> The input

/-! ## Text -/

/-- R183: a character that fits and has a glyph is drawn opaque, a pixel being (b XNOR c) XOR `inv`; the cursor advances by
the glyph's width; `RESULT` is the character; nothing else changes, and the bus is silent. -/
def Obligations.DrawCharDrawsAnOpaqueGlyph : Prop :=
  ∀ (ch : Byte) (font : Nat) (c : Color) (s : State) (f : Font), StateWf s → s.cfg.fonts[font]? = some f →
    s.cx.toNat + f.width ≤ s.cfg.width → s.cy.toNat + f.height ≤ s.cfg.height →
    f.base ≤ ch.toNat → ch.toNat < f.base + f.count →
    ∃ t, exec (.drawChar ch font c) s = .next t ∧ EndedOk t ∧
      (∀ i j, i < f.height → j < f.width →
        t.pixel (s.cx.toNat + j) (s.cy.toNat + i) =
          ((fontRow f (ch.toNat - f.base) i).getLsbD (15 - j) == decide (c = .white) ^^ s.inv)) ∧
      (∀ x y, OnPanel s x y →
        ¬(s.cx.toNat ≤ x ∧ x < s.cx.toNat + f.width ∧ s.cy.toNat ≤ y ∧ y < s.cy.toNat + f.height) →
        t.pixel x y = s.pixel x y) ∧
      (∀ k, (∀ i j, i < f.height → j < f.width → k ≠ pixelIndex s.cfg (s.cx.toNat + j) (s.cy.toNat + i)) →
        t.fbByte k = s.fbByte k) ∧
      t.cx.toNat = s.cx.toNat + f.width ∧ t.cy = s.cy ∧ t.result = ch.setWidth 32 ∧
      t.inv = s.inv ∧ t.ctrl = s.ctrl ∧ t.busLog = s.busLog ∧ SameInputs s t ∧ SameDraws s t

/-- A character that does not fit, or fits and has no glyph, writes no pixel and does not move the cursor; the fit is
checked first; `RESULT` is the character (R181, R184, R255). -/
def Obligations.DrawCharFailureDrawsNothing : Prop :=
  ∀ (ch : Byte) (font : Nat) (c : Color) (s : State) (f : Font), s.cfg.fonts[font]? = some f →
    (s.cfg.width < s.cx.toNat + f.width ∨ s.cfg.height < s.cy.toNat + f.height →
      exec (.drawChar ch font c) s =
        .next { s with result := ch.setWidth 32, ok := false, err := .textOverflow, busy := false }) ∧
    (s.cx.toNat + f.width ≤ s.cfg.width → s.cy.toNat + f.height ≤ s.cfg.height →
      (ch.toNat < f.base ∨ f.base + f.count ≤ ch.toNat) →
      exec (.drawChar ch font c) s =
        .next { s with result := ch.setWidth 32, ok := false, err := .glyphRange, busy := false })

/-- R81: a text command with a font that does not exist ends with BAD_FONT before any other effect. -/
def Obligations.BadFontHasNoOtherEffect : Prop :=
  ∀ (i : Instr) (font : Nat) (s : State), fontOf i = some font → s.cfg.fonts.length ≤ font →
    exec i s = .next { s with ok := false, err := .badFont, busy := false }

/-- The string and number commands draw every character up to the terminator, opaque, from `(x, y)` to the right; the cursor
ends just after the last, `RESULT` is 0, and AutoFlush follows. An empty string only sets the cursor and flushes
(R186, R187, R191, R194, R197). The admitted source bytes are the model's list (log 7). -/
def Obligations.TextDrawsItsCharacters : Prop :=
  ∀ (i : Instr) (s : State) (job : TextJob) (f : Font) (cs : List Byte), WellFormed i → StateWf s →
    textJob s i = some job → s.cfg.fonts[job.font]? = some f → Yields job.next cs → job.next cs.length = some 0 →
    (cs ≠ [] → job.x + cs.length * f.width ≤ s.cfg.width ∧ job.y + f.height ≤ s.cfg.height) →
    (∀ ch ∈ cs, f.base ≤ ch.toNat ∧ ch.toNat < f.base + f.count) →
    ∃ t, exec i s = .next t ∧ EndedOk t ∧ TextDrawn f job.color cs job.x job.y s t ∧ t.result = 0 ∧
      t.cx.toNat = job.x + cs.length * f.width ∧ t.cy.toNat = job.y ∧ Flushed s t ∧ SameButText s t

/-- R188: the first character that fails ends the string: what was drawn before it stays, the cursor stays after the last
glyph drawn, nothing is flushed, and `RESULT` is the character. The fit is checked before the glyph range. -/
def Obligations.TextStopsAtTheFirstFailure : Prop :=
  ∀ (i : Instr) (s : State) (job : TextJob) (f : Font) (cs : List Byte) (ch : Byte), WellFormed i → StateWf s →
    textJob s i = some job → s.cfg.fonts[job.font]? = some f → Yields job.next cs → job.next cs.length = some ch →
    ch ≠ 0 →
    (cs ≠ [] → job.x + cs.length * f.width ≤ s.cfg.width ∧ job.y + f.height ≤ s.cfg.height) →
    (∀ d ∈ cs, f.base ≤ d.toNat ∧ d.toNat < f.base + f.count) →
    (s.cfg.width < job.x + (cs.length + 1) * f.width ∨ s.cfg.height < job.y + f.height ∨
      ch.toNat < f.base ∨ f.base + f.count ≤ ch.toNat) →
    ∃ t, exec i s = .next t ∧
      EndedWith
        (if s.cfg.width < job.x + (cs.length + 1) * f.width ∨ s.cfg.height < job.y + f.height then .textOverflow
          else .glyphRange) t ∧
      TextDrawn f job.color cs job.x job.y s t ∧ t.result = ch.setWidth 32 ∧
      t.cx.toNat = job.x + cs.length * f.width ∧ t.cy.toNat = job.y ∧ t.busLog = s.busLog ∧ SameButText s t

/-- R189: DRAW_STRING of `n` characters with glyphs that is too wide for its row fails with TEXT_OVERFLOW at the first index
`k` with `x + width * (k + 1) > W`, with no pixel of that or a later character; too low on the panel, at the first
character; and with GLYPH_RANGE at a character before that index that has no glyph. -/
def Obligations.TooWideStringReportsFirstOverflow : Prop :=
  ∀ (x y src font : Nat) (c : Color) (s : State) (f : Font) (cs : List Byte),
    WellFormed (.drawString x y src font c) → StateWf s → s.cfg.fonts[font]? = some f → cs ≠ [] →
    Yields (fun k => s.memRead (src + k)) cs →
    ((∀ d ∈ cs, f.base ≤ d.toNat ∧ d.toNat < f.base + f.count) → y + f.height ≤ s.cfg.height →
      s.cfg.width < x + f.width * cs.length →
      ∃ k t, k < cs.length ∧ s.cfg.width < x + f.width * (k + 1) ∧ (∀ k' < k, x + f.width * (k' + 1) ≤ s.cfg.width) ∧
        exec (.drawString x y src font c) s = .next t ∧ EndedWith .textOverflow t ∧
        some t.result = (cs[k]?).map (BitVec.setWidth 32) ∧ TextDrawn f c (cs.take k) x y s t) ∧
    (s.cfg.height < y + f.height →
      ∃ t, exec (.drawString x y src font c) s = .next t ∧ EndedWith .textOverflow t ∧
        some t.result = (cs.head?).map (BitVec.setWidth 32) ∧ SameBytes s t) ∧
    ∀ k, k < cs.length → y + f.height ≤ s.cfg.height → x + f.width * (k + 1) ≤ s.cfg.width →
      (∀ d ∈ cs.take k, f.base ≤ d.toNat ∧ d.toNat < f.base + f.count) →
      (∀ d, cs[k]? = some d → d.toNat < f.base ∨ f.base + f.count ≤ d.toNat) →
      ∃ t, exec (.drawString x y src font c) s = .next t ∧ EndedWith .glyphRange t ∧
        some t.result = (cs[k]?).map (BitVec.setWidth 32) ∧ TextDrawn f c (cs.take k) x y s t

> Problem to work on
Exactly as they appear, write out the lines from the one containing "EndedWith .glyphRange t ∧" through the final line of the entries above, both included.

> Response for this exercise
      ∃ t, exec (.drawString x y src font c) s = .next t ∧ EndedWith .glyphRange t ∧
        some t.result = (cs[k]?).map (BitVec.setWidth 32) ∧ TextDrawn f c (cs.take k) x y s t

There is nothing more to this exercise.